= Data records =
/-! ### Machine/Sync.lean -/

theorem execFence_memWf {s : State} (h : s.memWf = true) (u : Bool) (r : FOrd) (sc : Scope) : OutWf (execFence u r sc s) := by
  unfold execFence
  repeat' first
    | with_reducible assumption | (with_reducible intro t ht) | with_reducible refine State.onGroup_memWf ?_ _
    | with_reducible refine runPure_memWf ?_ _ _ ?_
theorem State.settled_memWf {s : State} (h : s.memWf = true) (l : List (Nat × Nat)) : (State.settled s l).memWf = true := by
  unfold State.settled
  repeat' first
    | with_reducible assumption | with_reducible refine State.settleLocal_memWf ?_ _ _ _ _ _
theorem State.barWord_memWf {s : State} (h : s.memWf = true) (off : Nat) (u : BarUpd) (rel : Bool) (sc : Scope) : ExWf (State.barWord s off u rel sc) := by
  unfold State.barWord
  repeat' first
    | with_reducible assumption | with_reducible refine exWf_ok ?_ | with_reducible exact exWf_error | with_reducible refine State.onGroup_memWf ?_ _
    | with_reducible refine State.launchOp_memWf ?_ _ | with_reducible refine memWf_ofPair (State.barApply_memWf ?_ _ _ _) (by assumption)
    | dsimp only | split
theorem barrierWord_memWf {s : State} (h : s.memWf = true) (i : Instr) (b : SReg) (valid : Bool) (f : State → Nat → Except TrapReq State)
    (hf : ∀ s n, s.memWf = true → ExWf (f s n)) : OutWf (barrierWord i b valid f s) := by
  unfold barrierWord
  refine runWord_memWf h _ _ fun t ht => ?_
  have hs := State.settled_memWf ht [(barOff t b, 16)]
  dsimp only
  split
  · exact exWf_error
  · exact hf _ _ hs
theorem execBarInit_memWf {s : State} (h : s.memWf = true) (b : SReg) (e : SReg) : OutWf (execBarInit b e s) := by
  unfold execBarInit
  repeat' first
    | with_reducible assumption | with_reducible exact exWf_error | with_reducible refine State.barWord_memWf ?_ _ _ _ _
    | with_reducible refine barrierWord_memWf ?_ _ _ _ _ (fun _ _ _ => ?_) | split
theorem execBarExpect_memWf {s : State} (h : s.memWf = true) (b : SReg) (e : SReg) : OutWf (execBarExpect b e s) := by
  unfold execBarExpect
  repeat' first
    | with_reducible assumption | with_reducible refine State.barWord_memWf ?_ _ _ _ _
    | with_reducible refine barrierWord_memWf ?_ _ _ _ _ (fun _ _ _ => ?_)
theorem execBarArrive_memWf {s : State} (h : s.memWf = true) (b : SReg) (p : Scope) (o : Bool) : OutWf (execBarArrive b p o s) := by
  unfold execBarArrive
  repeat' first
    | with_reducible assumption | with_reducible refine State.barWord_memWf ?_ _ _ _ _
    | with_reducible refine barrierWord_memWf ?_ _ _ _ _ (fun _ _ _ => ?_)
theorem execBarArriveExp_memWf {s : State} (h : s.memWf = true) (b : SReg) (e : SReg) (p : Scope) (o : Bool) : OutWf (execBarArriveExp b e p o s) := by
  unfold execBarArriveExp
  repeat' first
    | with_reducible assumption | with_reducible refine State.barWord_memWf ?_ _ _ _ _
    | with_reducible refine barrierWord_memWf ?_ _ _ _ _ (fun _ _ _ => ?_)
theorem execBarWait_memWf {s : State} (h : s.memWf = true) (b : SReg) (e : SReg) (p : Scope) (o : Bool) : OutWf (execBarWait b e p o s) := by
  unfold execBarWait
  repeat' first
    | with_reducible assumption | with_reducible refine exWf_ok ?_ | with_reducible refine State.block_memWf ?_ _
    | with_reducible refine barrierWord_memWf ?_ _ _ _ _ (fun _ _ _ => ?_) | split
theorem State.askBar_memWf {s : State} (h : s.memWf = true) (off : Nat) (u : BarUpd) (acq : Bool) (e : SReg) : (State.askBar s off u acq e).memWf = true := by
  unfold State.askBar
  repeat' first
    | with_reducible assumption | with_reducible refine State.launchOp_memWf ?_ _ | with_reducible refine State.pend_memWf ?_ _ _
theorem execBarTest_memWf {s : State} (h : s.memWf = true) (b : SReg) (e : SReg) (p : Scope) (o : Bool) : OutWf (execBarTest b e p o s) := by
  unfold execBarTest
  repeat' first
    | with_reducible assumption | with_reducible refine exWf_ok ?_ | with_reducible refine State.onGroup_memWf ?_ _
    | with_reducible refine State.wS_memWf ?_ _ _ | with_reducible refine State.launchOp_memWf ?_ _ | with_reducible refine State.pend_memWf ?_ _ _
    | with_reducible refine barrierWord_memWf ?_ _ _ _ _ (fun _ _ _ => ?_) | with_reducible refine State.askBar_memWf ?_ _ _ _ _ | dsimp only | split
theorem execBarPhase_memWf {s : State} (h : s.memWf = true) (b : SReg) (e : SReg) : OutWf (execBarPhase b e s) := by
  unfold execBarPhase
  repeat' first
    | with_reducible assumption | with_reducible refine exWf_ok ?_ | with_reducible refine State.wS_memWf ?_ _ _
    | with_reducible refine barrierWord_memWf ?_ _ _ _ _ (fun _ _ _ => ?_) | with_reducible refine State.askBar_memWf ?_ _ _ _ _ | split
theorem Team.resumeWaits_memWf {t : Team} (h : t.memWf = true) (cycle : Nat) : (Team.resumeWaits t cycle).memWf = true := by
  unfold Team.resumeWaits
  repeat' first
    | with_reducible assumption | (simp only [teamWf_mk]; with_reducible refine teamWf_parts ?_ ?_ ?_ ?_ ?_) | with_reducible refine teamWf_save ?_
    | with_reducible refine teamWf_scratch ?_ | with_reducible refine teamWf_abuf ?_ | with_reducible refine teamWf_wbuf ?_
    | with_reducible refine teamWf_xbuf ?_
theorem State.resumeWaits_memWf {s : State} (h : s.memWf = true) (team : Nat) : (State.resumeWaits s team).memWf = true := by
  unfold State.resumeWaits
  repeat' first
    | with_reducible assumption | (with_reducible intro t ht) | with_reducible refine State.mapTeam_memWf ?_ _ _ ?_
    | with_reducible refine Team.resumeWaits_memWf ?_ _ | split
theorem execWaitc_memWf {s : State} (h : s.memWf = true) (l : Fin 16) (st : Fin 16) (cp : Fin 16) (ti : Fin 16) : OutWf (execWaitc l st cp ti s) := by
  unfold execWaitc
  repeat' first
    | with_reducible assumption | (with_reducible intro t ht) | with_reducible refine State.onGroup_memWf ?_ _
    | with_reducible refine State.onSplit_memWf ?_ _ | with_reducible refine runPure_memWf ?_ _ _ ?_ | split
theorem execWaitcResume_memWf {s : State} (h : s.memWf = true)  : OutWf (execWaitcResume s) := by
  unfold execWaitcResume
  repeat' first
    | with_reducible assumption | with_reducible refine optWf_some ?_ | with_reducible exact optWf_none
    | with_reducible refine State.mapGroup_memWf ?_ _ _ _ | with_reducible refine runEvent_memWf _ fun e => ?_ | split
theorem execVbank_memWf {s : State} (h : s.memWf = true) (m : BitVec 16) (c : BankCode) : OutWf (execVbank m c s) := by
  unfold execVbank
  repeat' first
    | with_reducible assumption | (with_reducible intro t ht) | with_reducible refine runPure_memWf ?_ _ _ ?_
    | with_reducible refine State.setBank_memWf ?_ _ _ | with_reducible refine memWf_foldl ?_ (fun _ _ _ => ?_)
theorem execPbank_memWf {s : State} (h : s.memWf = true) (f : Fin 128) (n : Fin 128) (c : BankCode) : OutWf (execPbank f n c s) := by
  unfold execPbank
  repeat' first
    | with_reducible assumption | (with_reducible intro t ht) | with_reducible refine exWf_ok ?_ | with_reducible exact exWf_error
    | with_reducible refine State.onGroup_memWf ?_ _ | with_reducible refine State.launchOp_memWf ?_ _ | with_reducible refine runWord_memWf ?_ _ _ ?_
    | with_reducible refine State.setScratch_memWf ?_ _ _ _ | with_reducible refine memWf_foldl ?_ (fun _ _ _ => ?_) | dsimp only | split
theorem State.tryExt_memWf {s : State} (h : s.memWf = true)  : OptWf (State.tryExt s) := by
  unfold State.tryExt
  repeat' first
    | with_reducible assumption | with_reducible refine optWf_some ?_ | with_reducible exact optWf_none
    | with_reducible refine State.onGroup_memWf ?_ _ | dsimp only | split
theorem execEacq_memWf {s : State} (h : s.memWf = true)  : OutWf (execEacq s) := by
  unfold execEacq
  repeat' first
    | with_reducible assumption | (with_reducible intro t ht) | with_reducible refine State.block_memWf ?_ _
    | with_reducible refine runPure_memWf ?_ _ _ ?_ | with_reducible refine optWf_elim (State.tryExt_memWf ?_) (by assumption) | split
theorem execEacqTry_memWf {s : State} (h : s.memWf = true) (c : CReg) : OutWf (execEacqTry c s) := by
  unfold execEacqTry
  repeat' first
    | with_reducible assumption | (with_reducible intro t ht) | with_reducible refine State.wC_memWf ?_ _ _
    | with_reducible refine runPure_memWf ?_ _ _ ?_ | with_reducible refine optWf_elim (State.tryExt_memWf ?_) (by assumption) | split
theorem execErel_memWf {s : State} (h : s.memWf = true)  : OutWf (execErel s) := by
  unfold execErel
  repeat' first
    | with_reducible assumption | (with_reducible intro t ht) | with_reducible refine State.onGroup_memWf ?_ _
    | with_reducible refine runPure_memWf ?_ _ _ ?_ | with_reducible refine State.once_memWf ?_ _ _ | dsimp only | split
theorem State.grantExt_memWf {s : State} (h : s.memWf = true) (seat core : Nat) (detect : Bool) (l : List (Nat × Nat × Nat × Nat)) :
    (s.grantExt seat core detect l).memWf = true := by
  induction l generalizing s with
  | nil => exact h
  | cons w ws ih =>
    unfold State.grantExt
    dsimp only
    split
    · exact ih (State.mapGroup_memWf h _ _ _)
    · split
      · exact h
      · exact ih (State.mapGroup_memWf h _ _ _)
theorem State.grantWaiters_memWf {s : State} (h : s.memWf = true) (seat : Nat) (core : Nat) (p : Team → Bool) : (State.grantWaiters s seat core p).memWf = true := by
  unfold State.grantWaiters
  repeat' first
    | with_reducible assumption | with_reducible refine State.grantExt_memWf ?_ _ _ _ _
theorem execEacqGrant_memWf {s : State} (h : s.memWf = true)  : OutWf (execEacqGrant s) := by
  unfold execEacqGrant
  repeat' first
    | with_reducible assumption | with_reducible refine optWf_some ?_ | with_reducible exact optWf_none
    | with_reducible refine runEvent_memWf _ fun e => ?_ | with_reducible refine State.grantWaiters_memWf ?_ _ _ _ | split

= What the task requires =
All that should be written out is the stretch of lines above between the one holding "(State.tryExt s) := by" and the one holding "ht) | with_reducible refine State.block_memWf ?_ _", inclusive, exactly as given.

= Written response =
theorem State.tryExt_memWf {s : State} (h : s.memWf = true)  : OptWf (State.tryExt s) := by
  unfold State.tryExt
  repeat' first
    | with_reducible assumption | with_reducible refine optWf_some ?_ | with_reducible exact optWf_none
    | with_reducible refine State.onGroup_memWf ?_ _ | dsimp only | split
theorem execEacq_memWf {s : State} (h : s.memWf = true)  : OutWf (execEacq s) := by
  unfold execEacq
  repeat' first
    | with_reducible assumption | (with_reducible intro t ht) | with_reducible refine State.block_memWf ?_ _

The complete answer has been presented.